The answer must consist of every line in the records below that contains the string "List".

-- SUPPLIED INFORMATION follows --

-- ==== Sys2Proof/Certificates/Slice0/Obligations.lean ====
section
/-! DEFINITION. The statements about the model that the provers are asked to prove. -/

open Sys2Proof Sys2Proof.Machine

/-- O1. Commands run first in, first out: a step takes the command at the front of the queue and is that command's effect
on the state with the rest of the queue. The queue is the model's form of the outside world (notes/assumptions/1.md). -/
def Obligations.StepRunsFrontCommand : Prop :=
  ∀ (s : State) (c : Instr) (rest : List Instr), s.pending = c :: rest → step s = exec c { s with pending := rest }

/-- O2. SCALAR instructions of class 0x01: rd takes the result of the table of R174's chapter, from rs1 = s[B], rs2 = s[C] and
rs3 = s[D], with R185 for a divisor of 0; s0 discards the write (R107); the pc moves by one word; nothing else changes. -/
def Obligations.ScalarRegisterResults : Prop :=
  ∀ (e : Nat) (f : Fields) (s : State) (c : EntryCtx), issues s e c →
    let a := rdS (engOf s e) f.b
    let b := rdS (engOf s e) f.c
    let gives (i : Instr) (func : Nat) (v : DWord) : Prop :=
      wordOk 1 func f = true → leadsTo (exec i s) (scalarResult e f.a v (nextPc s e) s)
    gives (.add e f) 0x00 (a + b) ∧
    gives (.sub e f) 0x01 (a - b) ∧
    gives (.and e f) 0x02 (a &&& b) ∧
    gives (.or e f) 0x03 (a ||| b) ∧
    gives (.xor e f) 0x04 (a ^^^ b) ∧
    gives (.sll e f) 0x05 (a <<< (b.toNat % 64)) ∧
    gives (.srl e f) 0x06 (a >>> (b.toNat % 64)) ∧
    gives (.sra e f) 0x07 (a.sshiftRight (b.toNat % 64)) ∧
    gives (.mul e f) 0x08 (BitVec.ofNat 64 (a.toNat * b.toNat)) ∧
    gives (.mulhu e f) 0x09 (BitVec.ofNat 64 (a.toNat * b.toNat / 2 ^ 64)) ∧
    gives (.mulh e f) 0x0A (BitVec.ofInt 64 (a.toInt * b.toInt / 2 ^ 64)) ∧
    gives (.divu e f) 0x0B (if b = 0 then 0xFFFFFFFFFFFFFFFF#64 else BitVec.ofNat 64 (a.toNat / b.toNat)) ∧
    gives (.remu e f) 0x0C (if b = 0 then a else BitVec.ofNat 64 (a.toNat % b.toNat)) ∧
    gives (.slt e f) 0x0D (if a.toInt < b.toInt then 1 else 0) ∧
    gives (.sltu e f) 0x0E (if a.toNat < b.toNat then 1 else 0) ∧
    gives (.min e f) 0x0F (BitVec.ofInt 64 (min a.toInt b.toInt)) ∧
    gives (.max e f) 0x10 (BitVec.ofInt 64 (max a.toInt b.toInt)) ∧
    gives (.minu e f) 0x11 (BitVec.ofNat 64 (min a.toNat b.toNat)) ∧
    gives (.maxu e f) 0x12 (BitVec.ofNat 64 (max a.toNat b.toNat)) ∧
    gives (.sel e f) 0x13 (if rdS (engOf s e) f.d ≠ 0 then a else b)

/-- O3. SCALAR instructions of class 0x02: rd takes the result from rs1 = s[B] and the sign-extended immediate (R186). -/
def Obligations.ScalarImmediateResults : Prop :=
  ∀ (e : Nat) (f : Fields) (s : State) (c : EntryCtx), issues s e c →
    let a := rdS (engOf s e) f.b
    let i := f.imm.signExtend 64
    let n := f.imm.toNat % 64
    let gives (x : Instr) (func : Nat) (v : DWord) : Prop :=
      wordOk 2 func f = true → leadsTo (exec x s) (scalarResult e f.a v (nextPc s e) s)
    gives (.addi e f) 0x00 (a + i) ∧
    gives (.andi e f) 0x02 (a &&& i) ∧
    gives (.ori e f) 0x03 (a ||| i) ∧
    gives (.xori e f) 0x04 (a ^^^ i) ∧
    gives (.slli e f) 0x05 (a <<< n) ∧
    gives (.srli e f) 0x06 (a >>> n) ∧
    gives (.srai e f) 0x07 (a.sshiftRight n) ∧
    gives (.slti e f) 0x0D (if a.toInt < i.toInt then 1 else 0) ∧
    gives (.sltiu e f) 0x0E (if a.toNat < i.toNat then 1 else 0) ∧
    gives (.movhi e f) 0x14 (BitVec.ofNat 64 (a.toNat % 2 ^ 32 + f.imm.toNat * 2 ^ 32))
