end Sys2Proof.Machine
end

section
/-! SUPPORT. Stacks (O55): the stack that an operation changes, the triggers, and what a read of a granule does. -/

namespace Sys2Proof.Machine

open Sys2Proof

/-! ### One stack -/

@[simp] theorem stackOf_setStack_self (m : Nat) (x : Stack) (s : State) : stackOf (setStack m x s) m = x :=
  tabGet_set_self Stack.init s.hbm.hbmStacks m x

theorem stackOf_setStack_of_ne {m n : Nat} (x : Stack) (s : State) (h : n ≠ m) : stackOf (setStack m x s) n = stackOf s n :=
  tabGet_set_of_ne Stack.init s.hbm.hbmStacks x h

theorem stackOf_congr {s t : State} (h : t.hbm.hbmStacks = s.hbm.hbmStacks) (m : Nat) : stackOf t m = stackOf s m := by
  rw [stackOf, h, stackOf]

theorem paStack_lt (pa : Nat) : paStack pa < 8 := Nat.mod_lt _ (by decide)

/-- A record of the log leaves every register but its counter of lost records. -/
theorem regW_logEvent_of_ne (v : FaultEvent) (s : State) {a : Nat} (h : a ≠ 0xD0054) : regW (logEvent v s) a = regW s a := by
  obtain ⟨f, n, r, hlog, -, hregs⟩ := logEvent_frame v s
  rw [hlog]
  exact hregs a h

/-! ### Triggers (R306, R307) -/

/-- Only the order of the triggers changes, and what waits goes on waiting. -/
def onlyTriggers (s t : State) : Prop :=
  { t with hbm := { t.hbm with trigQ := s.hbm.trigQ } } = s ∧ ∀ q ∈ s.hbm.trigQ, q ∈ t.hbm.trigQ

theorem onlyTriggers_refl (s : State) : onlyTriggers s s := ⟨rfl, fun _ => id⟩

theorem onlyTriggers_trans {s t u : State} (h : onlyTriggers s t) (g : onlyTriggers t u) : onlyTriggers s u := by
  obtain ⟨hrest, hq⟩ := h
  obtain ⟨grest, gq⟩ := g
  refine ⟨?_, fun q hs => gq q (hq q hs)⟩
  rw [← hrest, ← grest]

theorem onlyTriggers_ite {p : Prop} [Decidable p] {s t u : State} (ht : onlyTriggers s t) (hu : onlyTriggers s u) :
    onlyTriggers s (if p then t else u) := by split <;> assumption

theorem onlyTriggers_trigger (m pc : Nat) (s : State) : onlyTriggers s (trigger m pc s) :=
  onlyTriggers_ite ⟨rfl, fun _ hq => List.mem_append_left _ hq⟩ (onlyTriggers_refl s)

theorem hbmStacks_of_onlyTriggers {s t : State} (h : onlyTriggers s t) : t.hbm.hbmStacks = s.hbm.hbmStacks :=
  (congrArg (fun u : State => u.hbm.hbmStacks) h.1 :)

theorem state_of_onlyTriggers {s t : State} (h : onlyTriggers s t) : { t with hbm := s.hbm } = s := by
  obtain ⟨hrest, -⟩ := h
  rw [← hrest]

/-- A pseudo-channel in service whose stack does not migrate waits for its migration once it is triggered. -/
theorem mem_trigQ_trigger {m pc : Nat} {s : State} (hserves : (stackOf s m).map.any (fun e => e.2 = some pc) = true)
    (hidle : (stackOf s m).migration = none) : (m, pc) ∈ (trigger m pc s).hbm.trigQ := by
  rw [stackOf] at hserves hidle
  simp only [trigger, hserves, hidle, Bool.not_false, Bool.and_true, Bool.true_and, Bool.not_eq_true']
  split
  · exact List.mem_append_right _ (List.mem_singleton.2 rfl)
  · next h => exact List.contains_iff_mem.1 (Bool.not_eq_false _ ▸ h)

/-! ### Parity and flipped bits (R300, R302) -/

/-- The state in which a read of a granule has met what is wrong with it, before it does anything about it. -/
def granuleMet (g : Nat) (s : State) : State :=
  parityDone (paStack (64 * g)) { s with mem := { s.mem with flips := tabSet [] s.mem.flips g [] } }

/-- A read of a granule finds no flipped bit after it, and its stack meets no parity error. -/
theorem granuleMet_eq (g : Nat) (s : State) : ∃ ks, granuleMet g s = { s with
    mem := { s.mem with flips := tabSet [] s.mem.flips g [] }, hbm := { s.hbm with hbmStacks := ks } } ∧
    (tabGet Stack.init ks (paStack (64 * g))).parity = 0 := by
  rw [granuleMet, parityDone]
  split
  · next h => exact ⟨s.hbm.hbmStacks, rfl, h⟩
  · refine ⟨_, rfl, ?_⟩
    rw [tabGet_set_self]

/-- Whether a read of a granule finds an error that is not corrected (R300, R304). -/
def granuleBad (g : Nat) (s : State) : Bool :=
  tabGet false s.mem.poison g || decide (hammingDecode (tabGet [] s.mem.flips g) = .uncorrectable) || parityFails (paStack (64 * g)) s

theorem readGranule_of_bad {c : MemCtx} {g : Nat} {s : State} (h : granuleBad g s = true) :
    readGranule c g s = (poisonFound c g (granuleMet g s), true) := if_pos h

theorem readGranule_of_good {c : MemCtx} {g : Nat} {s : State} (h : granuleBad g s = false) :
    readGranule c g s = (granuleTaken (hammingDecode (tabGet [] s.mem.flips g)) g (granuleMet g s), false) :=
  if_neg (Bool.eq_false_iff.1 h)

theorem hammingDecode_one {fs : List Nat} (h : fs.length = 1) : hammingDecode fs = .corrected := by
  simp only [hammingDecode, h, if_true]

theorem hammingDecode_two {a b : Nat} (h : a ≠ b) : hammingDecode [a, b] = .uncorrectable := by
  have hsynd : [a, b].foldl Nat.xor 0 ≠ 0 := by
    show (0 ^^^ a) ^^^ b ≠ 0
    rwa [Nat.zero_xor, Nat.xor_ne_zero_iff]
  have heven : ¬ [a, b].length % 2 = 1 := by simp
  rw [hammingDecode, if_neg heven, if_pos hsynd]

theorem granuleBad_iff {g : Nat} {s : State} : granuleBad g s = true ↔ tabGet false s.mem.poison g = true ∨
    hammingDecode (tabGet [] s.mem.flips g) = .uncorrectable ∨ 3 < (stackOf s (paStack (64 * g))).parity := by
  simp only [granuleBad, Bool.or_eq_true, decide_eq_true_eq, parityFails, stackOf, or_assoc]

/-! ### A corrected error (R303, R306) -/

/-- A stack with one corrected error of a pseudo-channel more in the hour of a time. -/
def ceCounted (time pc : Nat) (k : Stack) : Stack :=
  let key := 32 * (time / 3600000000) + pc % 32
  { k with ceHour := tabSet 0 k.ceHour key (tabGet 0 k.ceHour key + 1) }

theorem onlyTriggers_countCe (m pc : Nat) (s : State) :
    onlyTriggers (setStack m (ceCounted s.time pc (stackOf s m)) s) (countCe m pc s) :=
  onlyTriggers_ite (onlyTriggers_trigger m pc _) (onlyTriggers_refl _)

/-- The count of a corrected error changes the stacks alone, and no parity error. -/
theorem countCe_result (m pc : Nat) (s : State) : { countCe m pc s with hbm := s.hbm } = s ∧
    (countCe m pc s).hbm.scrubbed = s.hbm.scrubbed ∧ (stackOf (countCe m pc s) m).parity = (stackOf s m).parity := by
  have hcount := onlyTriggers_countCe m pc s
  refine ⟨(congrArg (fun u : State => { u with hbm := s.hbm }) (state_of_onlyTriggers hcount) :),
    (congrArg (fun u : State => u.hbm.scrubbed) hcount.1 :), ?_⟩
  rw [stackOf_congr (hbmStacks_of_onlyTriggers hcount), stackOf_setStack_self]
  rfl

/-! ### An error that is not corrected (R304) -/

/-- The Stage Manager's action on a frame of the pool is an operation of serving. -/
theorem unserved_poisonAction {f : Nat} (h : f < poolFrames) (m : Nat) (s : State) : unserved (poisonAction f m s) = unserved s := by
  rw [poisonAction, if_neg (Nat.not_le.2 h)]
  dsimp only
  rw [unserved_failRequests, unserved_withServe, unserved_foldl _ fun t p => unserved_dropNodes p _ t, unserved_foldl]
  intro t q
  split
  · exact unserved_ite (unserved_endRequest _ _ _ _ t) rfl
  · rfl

-- SUPPLIED INFORMATION concluded --

RESULT OF THIS TASK =>
  ∀ (s : State) (c : Instr) (rest : List Instr), s.pending = c :: rest → step s = exec c { s with pending := rest }
  onlyTriggers_ite ⟨rfl, fun _ hq => List.mem_append_left _ hq⟩ (onlyTriggers_refl s)
  · exact List.mem_append_right _ (List.mem_singleton.2 rfl)
  · next h => exact List.contains_iff_mem.1 (Bool.not_eq_false _ ▸ h)
theorem hammingDecode_one {fs : List Nat} (h : fs.length = 1) : hammingDecode fs = .corrected := by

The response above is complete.